I receive what would be considered a COLA but it is independent of the company pension a union sup fund.
The pension does have inflation protection but does not kick in at the current level.


----------



## I'm Howard (Oct 13, 2010)

DB Plans do not leave a nest egg, stop when you or spouse dies.

DB Plans typically are 1.75 YPM, then 2% of annual income times number of years.

Indexing may be available, increasingly not, and you can take the PV of the plan if you opt out before 55.


----------



## OptsyEagle (Nov 29, 2009)

sprocket1200 said:


> let's start with the amount of tax paid each year, then go to the value of the nest egg left to your kids....


I am sure the actuaries could come up with a plan to leave your kids a very nice nest egg. 

How many thousands per month would you like to have your pension reduced, so your kids could have this?


----------



## sprocket1200 (Aug 21, 2009)

OptsyEagle said:


> I am sure the actuaries could come up with a plan to leave your kids a very nice nest egg.
> 
> How many thousands per month would you like to have your pension reduced, so your kids could have this?


exactly....


----------



## HaroldCrump (Jun 10, 2009)

OptsyEagle said:


> I am sure the actuaries could come up with a plan to leave your kids a very nice nest egg.
> 
> How many thousands per month would you like to have your pension reduced, so your kids could have this?

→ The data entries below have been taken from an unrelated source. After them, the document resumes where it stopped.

-- ==== Sys2Proof/Machine/Smeter.lean ====
section
/-! DEFINITION. The S-meter's integer mapping (42_agc_smeter.md rule R167), as a function of the configuration and the
envelope: the well-formedness of a configuration (00_scope.md rule R16) reads its domain ends too. -/

namespace Sys2Proof.Machine

/-- `f2i(fmul(flog10(v), SM_LOG_SCALE))` (rule R167). -/
def logPeak (c : Cfg) (v : F32) : Int := f2i (fpMul c.fp (flog10 c.log10 v) c.smLogScale)

/-- `smeter_value()` (rule R167) of the envelope `env`. -/
def smeterValue (c : Cfg) (env : F32) : Int :=
  if fle env c.smFloor then 0
  else
    let lo := logPeak c c.smLoRef
    let hi := logPeak c c.smHiRef
    let pk := min (max (logPeak c env) lo) hi
    ((pk - lo) * (c.smMax.toNat : Int)).tdiv (hi - lo)

end Sys2Proof.Machine
end

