-- ==== Sys2Proof/Machine/State.lean ====
section
/-! DEFINITION. The state of the block (10_state.md rules R20 to R38), as plain data, with its reset values. The last
two fields are the model's own: the configuration, which nothing writes, and what the host presents next. -/

namespace Sys2Proof.Machine

/-- DC-blocker state (rule R24). -/
structure DcbState where
  s : F32
  xPrev : F32
  yPrev : F32
deriving DecidableEq, Repr

/-- One stage of an all-pass cascade (rule R26). -/
structure ApStage where
  xPrev : F32
  yPrev : F32
deriving DecidableEq, Repr

/-- All-pass cascade state: stages 0, 1, 2 in signal order (rule R26). -/
structure ApState where
  stage0 : ApStage
  stage1 : ApStage
  stage2 : ApStage
deriving DecidableEq, Repr

/-- FIR convolver state (rule R27): the circular history and the write position. -/
structure FirState where
  buf : Vector F32 Config.firStore
  idx : BitVec 8
deriving DecidableEq, Repr

/-- One box-car stage of a smoother (rule R28). -/
structure MaStage where
  sum : F32
  dly : Vector F32 Config.maStore
  pos : BitVec 5
deriving DecidableEq, Repr

/-- Moving-average smoother state: stages 0 to 3 in signal order (rule R28). -/
structure MaState where
  stage0 : MaStage
  stage1 : MaStage
  stage2 : MaStage
  stage3 : MaStage
deriving DecidableEq, Repr

def DcbState.zero : DcbState := ⟨posZero, posZero, posZero⟩

def ApStage.zero : ApStage := ⟨posZero, posZero⟩

def ApState.zero : ApState := ⟨ApStage.zero, ApStage.zero, ApStage.zero⟩

def FirState.zero : FirState := ⟨Vector.replicate Config.firStore posZero, 0#8⟩

def MaStage.zero : MaStage := ⟨posZero, Vector.replicate Config.maStore posZero, 0#5⟩

def MaState.zero : MaState := ⟨MaStage.zero, MaStage.zero, MaStage.zero, MaStage.zero⟩

/-- The state of the block. -/
structure State where
  /-- `DCB_RX_I` (rules R23, R24). -/
  dcbRxI : DcbState
  /-- `DCB_RX_Q`. -/
  dcbRxQ : DcbState
  /-- `DCB_TX`. -/
  dcbTx : DcbState
  /-- `AP_RX_P` (rules R23, R26). -/
  apRxP : ApState
  /-- `AP_RX_N`. -/
  apRxN : ApState
  /-- `AP_TX_P`. -/
  apTxP : ApState
  /-- `AP_TX_N`. -/
  apTxN : ApState
  /-- `FIR_RX_SSB` (rules R23, R27). -/
  firRxSsb : FirState
  /-- `FIR_RX_CW`. -/
  firRxCw : FirState
  /-- `FIR_TX_SHAPE`. -/
  firTxShape : FirState
  /-- `FIR_TX_I`. -/
  firTxI : FirState
  /-- `FIR_TX_Q`. -/
  firTxQ : FirState
  /-- `MA_RX_I` (rules R23, R28). -/
  maRxI : MaState
  /-- `MA_RX_Q`. -/
  maRxQ : MaState
  /-- `ENV`: the AGC envelope (rule R29). -/
  env : F32
  /-- `SMETER`: the cached S-meter value (rule R30). -/
  smeter : BitVec 8
  /-- `MIC_PEAK`: the held peak (rule R31). -/
  micPeak : BitVec 16
  /-- `T_DECAY`: time of the last peak capture or decrement (rule R31). -/
  tDecay : Word
  /-- `T_HANG`: time of the last peak capture (rule R31). -/
  tHang : Word
  /-- `STATUS`: bit 0 is `ILL`, bits 31:1 are reserved (rule R32). -/
  status : Word
  /-- `RESA` (rule R22). -/
  resa : Word
  /-- `RESB` (rule R22). -/
  resb : Word
  /-- The configuration (00_scope.md rule R7): read by the rules, written by nothing (log entry 3). -/
  cfg : Cfg
  /-- What the host presents next, oldest first (log entry 1). -/
  input : List HostEvent
deriving DecidableEq, Repr

/-- The machine right after reset (rule R38). The configuration is the spec's with a free choice of the OPEN
parameters, and the host has presented nothing yet. -/
def State.reset : State :=
  { dcbRxI := DcbState.zero
    dcbRxQ := DcbState.zero
    dcbTx := DcbState.zero
    apRxP := ApState.zero
    apRxN := ApState.zero
    apTxP := ApState.zero
    apTxN := ApState.zero
    firRxSsb := FirState.zero
    firRxCw := FirState.zero
    firTxShape := FirState.zero
    firTxI := FirState.zero
    firTxQ := FirState.zero
    maRxI := MaState.zero
    maRxQ := MaState.zero
    env := posZero
    smeter := 0#8
    micPeak := 0#16
    tDecay := 0#32
    tHang := 0#32
    status := 0#32
    resa := 0#32
    resb := 0#32
    cfg := Config.cfg
    input := [] }

/-- The reasons a step can stop with a fault: none. The block raises no exception and has no fatal path
(00_scope.md rule R14, 60_exceptions.md rules R251, R252), so the type has no constructor and no step can fault. -/
inductive Fault where
deriving DecidableEq, Repr

/-- The reasons the model can refuse. -/
inductive Refusal where
  /-- Raised by an arm of `exec` for an instruction without a meaning. Safe: nothing is claimed of it. No arm of this
  model raises it. -/
  | notModelled (mnemonic : String)
  /-- Raised by `State.build` for a configuration that is not well formed (00_scope.md rule R16,
  93_implementation_defined.md V6). Safe: no block of that configuration exists. No step raises it. -/
  | illFormedConfig
deriving DecidableEq, Repr

end Sys2Proof.Machine
end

Why do we need a pension for this?
Just do RRSP....
If _everybody_ were to opt for this option, there won't be enough left in the pool to support those that beat the longevity averages.


----------



## MoneyGal (Apr 24, 2009)

HaroldCrump said:


> Why do we need a pension for this?
> Just do RRSP....
> If _everybody_ were to opt for this option, there won't be enough left in the pool to support those that beat the longevity averages.


There wouldn't be a pool. You'd either sink or swim in your own pond, without sharing the risk with others. 

I think OE's post was in response to Sprocket's post which seemed to be a complaint that his nest egg was smaller than it would have been if he didn't have a pension (and presumably he'd have to die before "beating the average" in order to leave a nest egg), and that his high (pension) income lead to high taxes (more than realized capital gains might, for example).


----------



## sprocket1200 (Aug 21, 2009)

right on MG. except I don't have a DB pension, so don't have all these worries...


----------



## Eclectic12 (Oct 20, 2010)

@ I'm Howard: 

Re: DB Plans do not leave a nest egg, stop when you or spouse dies.

True ... though most DB plans I've been in have had a minimum payment period so that if you drop say six months after retiring, the estate is paid say ten years worth of pension money. Once you've collected the ten years worth - then it stops on death.


@ OptsyEagle:

Re: How many thousands per month would you like to have your pension reduced, so your kids could have this?

Hmmm ... again based on DB plans I've been in, the only option offered for taking a reduced amount is to provide a pension to the spouse.

This isn't to say there isn't one out there but I can hear the employer telling the actuary "why would I want to pay you to provide that option - the kids don't work here!". Then too - since the DB pension is subject to gov't restrictions, I doubt it is offered anywhere.


Cheers


----------